> What you are asked to do:
Give the listing again in full, exactly as it appears.

· · · ·

-- ==== Sys2Proof/Machine/Prefilter.lean ====
section
/-! DEFINITION. The per-channel pre-filters: DC removal and pre-emphasis (42_prefilters.md R190 to R199). -/

namespace Sys2Proof.Machine

/-- The state of one channel's two filters (10_state.md R52). -/
structure Pre where
  /-- DC_X -/
  dcX : Int
  /-- DC_Y -/
  dcY : Int
  /-- PE_X -/
  peX : Int
deriving DecidableEq, Repr

/-- The new `y` of DC removal (42_prefilters.md R191): exact, shifted with floor, saturated once. -/
def dcNext (sym : Bool) (alpha xw xPrev yPrev : Int) : Int :=
  sat32 sym ((xw - xPrev) + asr (alpha * yPrev) 31)

/-- `dc_step` (42_prefilters.md R191): the output and the filter's new state. -/
def dcStep (sym : Bool) (alpha : Int) (st : Pre) (x : Int) : Int × Pre :=
  let xw := widen x
  let y := dcNext sym alpha xw st.dcX st.dcY
  (narrow sym y, { st with dcX := xw, dcY := y })

/-- The output of pre-emphasis (42_prefilters.md R195): one accumulator, narrowed once. -/
def peOut (sym : Bool) (alpha d xPrev : Int) : Int := sat16 sym (asr (d * 32768 - alpha * xPrev) 15)

/-- `pe_step` (42_prefilters.md R195): the output and the filter's new state, which keeps the filter's input. -/
def peStep (sym : Bool) (alpha : Int) (st : Pre) (d : Int) : Int × Pre :=
  (peOut sym alpha d st.peX, { st with peX := d })

/-- One sample through both filters (42_prefilters.md R199). -/
def preStep (sym : Bool) (dcAlpha peAlpha : Int) (st : Pre) (x : Int) : Int × Pre :=
  let (d, st1) := dcStep sym dcAlpha st x
  peStep sym peAlpha st1 d

/-- A hop's samples of one channel in input order (42_prefilters.md R199): the pre-emphasis outputs and the filters'
state after the last sample. -/
def prefilter (sym : Bool) (dcAlpha peAlpha : Int) : Pre → List Int → List Int × Pre
  | st, [] => ([], st)
  | st, x :: xs =>
    let (e, st1) := preStep sym dcAlpha peAlpha st x
    let (es, st2) := prefilter sym dcAlpha peAlpha st1 xs
    (e :: es, st2)

end Sys2Proof.Machine
end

· · · ·

> Response:
-- ==== Sys2Proof/Machine/Prefilter.lean ====
section
/-! DEFINITION. The per-channel pre-filters: DC removal and pre-emphasis (42_prefilters.md R190 to R199). -/

namespace Sys2Proof.Machine

/-- The state of one channel's two filters (10_state.md R52). -/
structure Pre where
  /-- DC_X -/
  dcX : Int
  /-- DC_Y -/
  dcY : Int
  /-- PE_X -/
  peX : Int
deriving DecidableEq, Repr

/-- The new `y` of DC removal (42_prefilters.md R191): exact, shifted with floor, saturated once. -/
def dcNext (sym : Bool) (alpha xw xPrev yPrev : Int) : Int :=
  sat32 sym ((xw - xPrev) + asr (alpha * yPrev) 31)

/-- `dc_step` (42_prefilters.md R191): the output and the filter's new state. -/
def dcStep (sym : Bool) (alpha : Int) (st : Pre) (x : Int) : Int × Pre :=
  let xw := widen x
  let y := dcNext sym alpha xw st.dcX st.dcY
  (narrow sym y, { st with dcX := xw, dcY := y })

/-- The output of pre-emphasis (42_prefilters.md R195): one accumulator, narrowed once. -/
def peOut (sym : Bool) (alpha d xPrev : Int) : Int := sat16 sym (asr (d * 32768 - alpha * xPrev) 15)

/-- `pe_step` (42_prefilters.md R195): the output and the filter's new state, which keeps the filter's input. -/
def peStep (sym : Bool) (alpha : Int) (st : Pre) (d : Int) : Int × Pre :=
  (peOut sym alpha d st.peX, { st with peX := d })

/-- One sample through both filters (42_prefilters.md R199). -/
def preStep (sym : Bool) (dcAlpha peAlpha : Int) (st : Pre) (x : Int) : Int × Pre :=
  let (d, st1) := dcStep sym dcAlpha st x
  peStep sym peAlpha st1 d

/-- A hop's samples of one channel in input order (42_prefilters.md R199): the pre-emphasis outputs and the filters'
state after the last sample. -/
def prefilter (sym : Bool) (dcAlpha peAlpha : Int) : Pre → List Int → List Int × Pre
  | st, [] => ([], st)
  | st, x :: xs =>
    let (e, st1) := preStep sym dcAlpha peAlpha st x
    let (es, st2) := prefilter sym dcAlpha peAlpha st1 xs
    (e :: es, st2)

end Sys2Proof.Machine
end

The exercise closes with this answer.